Ce festival de graffiti, qui se tient pour la toute première fois, est conçu comme un tremplin. « C’est une première et nous voulons lancer ce festival pour qu’au fur et à mesure ça puisse grandir », notamment en parallèle de l’évolution du DOMAF.
« TCHAKALA » : L’expression de l’enfance et de la création pure
L’appellation Tchakala a de quoi surprendre, car dans le langage courant, ce terme est souvent associé à ce qui est « gâté » ou mal fait. L’artiste dévoile l’origine de ce choix, trouvé par un de ses collègues, Guyam.

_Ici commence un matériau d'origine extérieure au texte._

-- ==== Sys2Proof/Tests/Slice0.lean ====
section
/-!
SUPPORT. Tests. Expected results are the spec's: 95_test_vectors by row (E3, Q10, M13, …), or the
encoding rules written out by hand. The second half shows, for every statement with hypotheses, a
concrete state and operands that meet them.
-/

namespace Sys2Proof.Machine

/-- The next state of an outcome, to compare by `decide`. -/
def nextOf (o : Host.Outcome State Fault Refusal) : Option State :=
  match o with
  | .next s => some s
  | .fault _ => none
  | .refused _ => none

/-- The refusal of an outcome. -/
def refusalOf (o : Host.Outcome State Fault Refusal) : Option Refusal :=
  match o with
  | .next _ => none
  | .fault _ => none
  | .refused r => some r

/-- The response `exec` gives in the reset state. -/
def responseTo (i : Instr) : Option Response :=
  (nextOf (exec i State.reset)).bind currentResponse

/-- An Initialized Facade over a Transport whose coming answers are `plan`. -/
def ready (plan : List TransportAnswer) : State :=
  { State.reset with facade := .initialized, transportPlan := plan }

/-- A machine whose host has the one step `h` to run. -/
def oneStep (h : HostStep) : State :=
  { State.reset with program := [h], transportPlan := [.accepts] }

/-- What a call of a Facade left in `transport_log`, and its report. -/
def sentBy (c : HostCall) (s : State) : Option (List Frame × Option Report) :=
  (nextOf (runCall c s)).map fun t => (t.transportLog, t.report)

/-! ### Well-formedness: an ill-formed term for each check -/

theorem test_wellFormed_boundary :
    (Instr.encode (-2147483648) 2147483647 0 0 0).wellFormed = true := by decide
theorem test_illFormed_pfx : (Instr.encode 2147483648 0 0 0 0).wellFormed = false := by decide
theorem test_illFormed_control : (Instr.encode 0 2147483648 0 0 0).wellFormed = false := by decide
theorem test_illFormed_address : (Instr.encode 0 0 (-2147483649) 0 0).wellFormed = false := by decide
theorem test_illFormed_data : (Instr.encode 0 0 0 2147483648 0).wellFormed = false := by decide
theorem test_illFormed_feature : (Instr.encode 0 0 0 0 (-2147483649)).wellFormed = false := by decide
theorem test_illFormed_request_pfx :
    (Request.mk 3 2147483648 0 0 0 0 0 0).wellFormed = false := by decide
theorem test_illFormed_request_control :
    (Request.mk 3 0 2147483648 0 0 0 0 0).wellFormed = false := by decide
theorem test_illFormed_request_address :
    (Request.mk 3 0 0 2147483648 0 0 0 0).wellFormed = false := by decide
theorem test_illFormed_request_data :
    (Request.mk 3 0 0 0 2147483648 0 0 0).wellFormed = false := by decide
theorem test_illFormed_request_feature :
    (Request.mk 3 0 0 0 0 2147483648 0 0).wellFormed = false := by decide
theorem test_wellFormed_others :
    (Instr.quantize 0xFFFFFFFFFFFFFFFF#64).wellFormed = true ∧
    (Instr.mask 0xFFFF#16).wellFormed = true ∧ Instr.reserved.wellFormed = true := by decide

/-! ### Decoding: words written out from 30_encoding R48, R49 and the ports of 10_state R22 -/

/-- ENCODE 1, 2, 3, 0x4567, 8 (P1 of the vectors' request fields: E3). -/
theorem test_decode_encode :
    decodeTableWord 242 ((0b00 : Nat) + 1 * 2 ^ 2 + 2 * 2 ^ 34 + 3 * 2 ^ 66 + 0x4567 * 2 ^ 98
      + 8 * 2 ^ 130) = some (.encode 1 2 3 0x4567 8) := by decide +kernel
/-- data = −1 on its port: two's complement, 32 ones (E28). -/
theorem test_decode_encode_negative :
    decodeTableWord 242 (0xFFFFFFFF * 2 ^ 98) = some (.encode 0 0 0 (-1) 0) := by decide +kernel
/-- QUANTIZE 0.5. -/
theorem test_decode_quantize :
    decodeTableWord 242 (0b01 + 0x3FE0000000000000 * 2 ^ 162)
      = some (.quantize 0x3FE0000000000000#64) := by decide +kernel
/-- MASKV 0x8002. -/
theorem test_decode_mask :
    decodeTableWord 242 (0b10 + 0x8002 * 2 ^ 226) = some (.mask 0x8002#16) := by decide +kernel
/-- The reserved select, with prefix = 16 on its port (X2). -/
theorem test_decode_reserved :
    decodeTableWord 242 (0b11 + 16 * 2 ^ 2) = some .reserved := by decide +kernel
/-- The rows of the opcode table, 8 bits wide. -/
theorem test_decode_table_rows :
    decodeTableWord 8 0 = some (.encode 0 0 0 0 0) ∧ decodeTableWord 8 1 = some (.quantize 0#64) ∧
    decodeTableWord 8 2 = some (.mask 0#16) ∧ decodeTableWord 8 3 = some .reserved := by
  decide +kernel
/-- Refused by name: the ENCODE operand beyond its port, by the first port that breaks. -/
theorem test_decode_beyond_port :
    decode ⟨0b00#2, 0, 2147483648, 0, -2147483649, 0, 0#64, 0#16⟩
      = .error (.operandBeyondPort .control) := by decide

/-! ### ENCODE -/

/-- E3. -/
theorem test_encode_places :
    responseTo (.encode 1 2 3 0x4567 8)
      = some (.encoded 0x12345678#32 ⟨0x12#8, 0x34#8, 0x56#8, 0x78#8⟩) := by decide
/-- E28: a negative data value does not wrap to 0xFFFF. -/
theorem test_encode_negative :
    responseTo (.encode 0 0 0 (-1) 0) = some (.error .rangeError) := by decide
/-- E21, both ways round. -/
theorem test_encode_round_trip :
    wordFields 0xDEADBEEF#32 = (0xD#4, 0xE#4, 0xA#4, 0xDBEE#16, 0xF#4) ∧
    encodeFields 0xD 0xE 0xA 0xDBEE 0xF = .ok 0xDEADBEEF#32 := by decide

Le Jobiste souligne que le nom renvoie à l’innocence créative. « Vous savez qu’on était tout jeune lorsqu’on faisait des petits dessins sur un papier à l’école primaire et même au jardin, les enfants appelaient souvent ça bichakala. Donc bitchakala c’est nous-même. C’est ce que nous voulons exprimer sur les murs. »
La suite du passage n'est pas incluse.